Homework 8
Due Monday, November 27
This homework deals with Unicode and UTF-8. You will need to
understand the
unicodedata
module. I also suggest you read
The
Absolute Minimum Every Software Developer Absolutely, Positively Must
Know About Unicode and Character Sets (No Excuses!).
There is also a personal history of the development of UTF8
by Rob Pike
here.
You can find UTF-8 test pages for browsers here.

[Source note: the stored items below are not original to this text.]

-- ==== Sys2Proof/Proofs/Sessions.lean ====
section
/-!
PROOF. SPDM sessions and IDE keys (R71 to R80).
-/

namespace Sys2Proof.Machine

section
variable {s u : State} {q : DoeReq} {y : Session}

/-- A request in a finished session acts (R71). -/
theorem State.inSession_finished {act : State → Session → State} (open_ : u.session q.session = some y)
    (done : y.finished = true) : u.inSession q act = act u y := by
  simp only [State.inSession, open_, done, if_true]

theorem State.inSession_none {act : State → Session → State} (none : u.session q.session = none) :
    u.inSession q act = u.spdmError 0x0B := by
  simp only [State.inSession, none]

theorem State.secured_finished (open_ : u.session q.session = some y) (done : y.finished = true) :
    u.secured q = true := by
  rw [State.secured, open_, Option.map_some, Option.getD_some, done]

theorem State.secured_none (none : u.session q.session = none) : u.secured q = false := by
  rw [State.secured, none, Option.map_none, Option.getD_none]

end

/-- Settles O53 (R71 to R80, R344, R368): it holds. -/
theorem sessionMessages : Obligations.SessionMessages := by
  refine ⟨fun s s1 u n env fails q k j busy client still hs1 hu job number => ?_,
    fun s u q h p b l hu => ?_⟩
  · have heldS1 : s1.spdmJob k = some j := State.spdmJob_eq (by rw [hs1, State.hostStores_job, job]) number
    have held : u.spdmJob k = some j := by rw [hu]; exact heldS1
    have lifeS1 : s1.life = s.life := by rw [hs1, State.hostStores_life]
    have life : u.life = s.life := by rw [hu]; exact lifeS1
    refine ⟨fun step out => ?_, fun step inside off => ?_, fun x step inside agreed => ?_, fun key step id =>
      ⟨fun noSig => ?_, fun sig v sign hv => ?_⟩⟩
    · rw [exec_engineOpDone busy still hs1 (State.signatureOf_agree client heldS1 step) hu,
        State.opDone_agree_redraws client held step out]
    · rw [exec_engineOpDone busy still hs1 (State.signatureOf_agree client heldS1 step) hu,
        State.opDone_agree_refuses client held step inside off]
    · rw [exec_engineOpDone busy still hs1 (State.signatureOf_agree client heldS1 step) hu,
        State.opDone_agree_signs client held step inside agreed]
    · exact exec_engineOpDone_redraws busy still hs1
        ((State.signatureOf_spdmSign client heldS1 step (lifeS1 ▸ id)).trans noSig)
    · rw [exec_engineOpDone busy still hs1 ((State.signatureOf_spdmSign client heldS1 step (lifeS1 ▸ id)).trans sign) hu,
        State.opDone_spdmSign client held step (life ▸ id), ← hv]
      rfl
  · have acts := spdm_acts h p b l hu
    have fields : u.link = s.link := by rw [hu]; rfl
    have life : u.life = s.life := by rw [hu]; rfl
    have goes {act t} (e : act u = t) : Host.Outcome.next (s.spdm q act) = (.next t : Host.Outcome State Fault Refusal) := by
      rw [acts, e]
    refine ⟨fun slot peer n => ?_, fun y opened unfinished => ⟨goes ?_, goes ?_⟩, fun y opened done => ?_,
      fun absent i set x hx => ?_, fun insecure i set sub key => goes ?_⟩
    · refine ⟨fun keyed => goes ?_, fun keyed chain => ⟨fun full => goes ?_, fun room id => goes ?_⟩⟩
      · simp only [fields, n, keyed, Bool.not_true, Bool.not_false, Bool.false_eq_true, if_false, if_true]
      · have noChain : (u.certChain slot.toNat).isNone = false := by rw [← Option.not_isSome, chain, Bool.not_true]
        simp only [n, keyed, noChain, State.noteTie_link, fields, full, Bool.not_true, Bool.false_eq_true, if_false,
          if_true]
      · have noChain : (u.certChain slot.toNat).isNone = false := by rw [← Option.not_isSome, chain, Bool.not_true]
        have noId : s.life.idKey.isNone = false := by rw [← Option.not_isSome, id, Bool.not_true]
        simp only [n, keyed, noChain, State.noteTie_link, State.noteTie_life, life, noId, fields, if_neg (not_le.2 room),
          Bool.not_true, Bool.false_eq_true, if_false]
    · simp only [opened, unfinished, Bool.not_true, Bool.false_eq_true, if_false]
    · simp only [opened, unfinished, Bool.not_false, Bool.false_eq_true, if_false, if_true]
    · have secured := State.secured_finished opened done
      refine ⟨goes (State.inSession_finished opened done), goes (State.inSession_finished opened done),
        goes (State.inSession_finished opened done), fun i set sub key x hx => ⟨goes ?_, goes ?_, fun full => goes ?_,
          fun other => goes ?_, fun own => goes ?_⟩⟩
      · simp only [secured, Bool.not_true, Bool.false_eq_true, if_false, ← hx]
      · simp only [secured, Bool.not_true, Bool.false_eq_true, if_false, ← hx]
      · simp only [secured, Bool.not_true, Bool.false_eq_true, if_false, ← hx, full, if_true]
      · have keeps : ¬ (x.set = set.val ∨ (!x.secure) = true) := by simp [other]
        simp only [secured, Bool.not_true, Bool.false_eq_true, if_false, ← hx, if_neg keeps]
      · have ends : x.set = set.val ∨ (!x.secure) = true := by simpa using own
        simp only [secured, Bool.not_true, Bool.false_eq_true, if_false, ← hx, if_pos ends]
    · have insecure := State.secured_none absent
      simp only [List.mem_cons, List.not_mem_nil, or_false] at hx
      rcases hx with rfl | rfl | rfl | rfl | rfl | rfl | rfl
      · exact goes (by rw [absent])
      · exact goes (State.inSession_none absent)
      · exact goes (State.inSession_none absent)
      · exact goes (State.inSession_none absent)
      all_goals exact goes (by rw [insecure]; rfl)
    · rw [insecure]; rfl

end Sys2Proof.Machine
end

If your browser shows funny squiggles for a given page, it supports
that script. If it shows question marks or hex codes, it does not.
-
Unicode code points run from 0 to 216-1, but not all of
those code points are valid characters. Write a function that uses
functionality from the unicodedata module to figure out which code
points are valid. Your function should return a list of
numbers corresponding to valid code points.
-
Write a similar function that returns a list of
numbers corresponding to code points that are capital
letters.
-
Write a function that takes a list of code points and returns the
names of (valid) code points in that list. Run
this on the list from the previous exercise and use the returned list
to show which scripts have case distinction.
-
Write a function that takes an arbitrary utf8 string and downcases
it. You will need to do this in unicode and then reencode back to
utf8.
-
In /home/rws/HomeworkExercises/HW8 you'll find eight small
text files each in a different script. Tell me what script each one is
in. No cheating like reading them into a browser and using your
knowledge of writing systems to figure it out: I want you to do it
using the python tools, and show me what you did.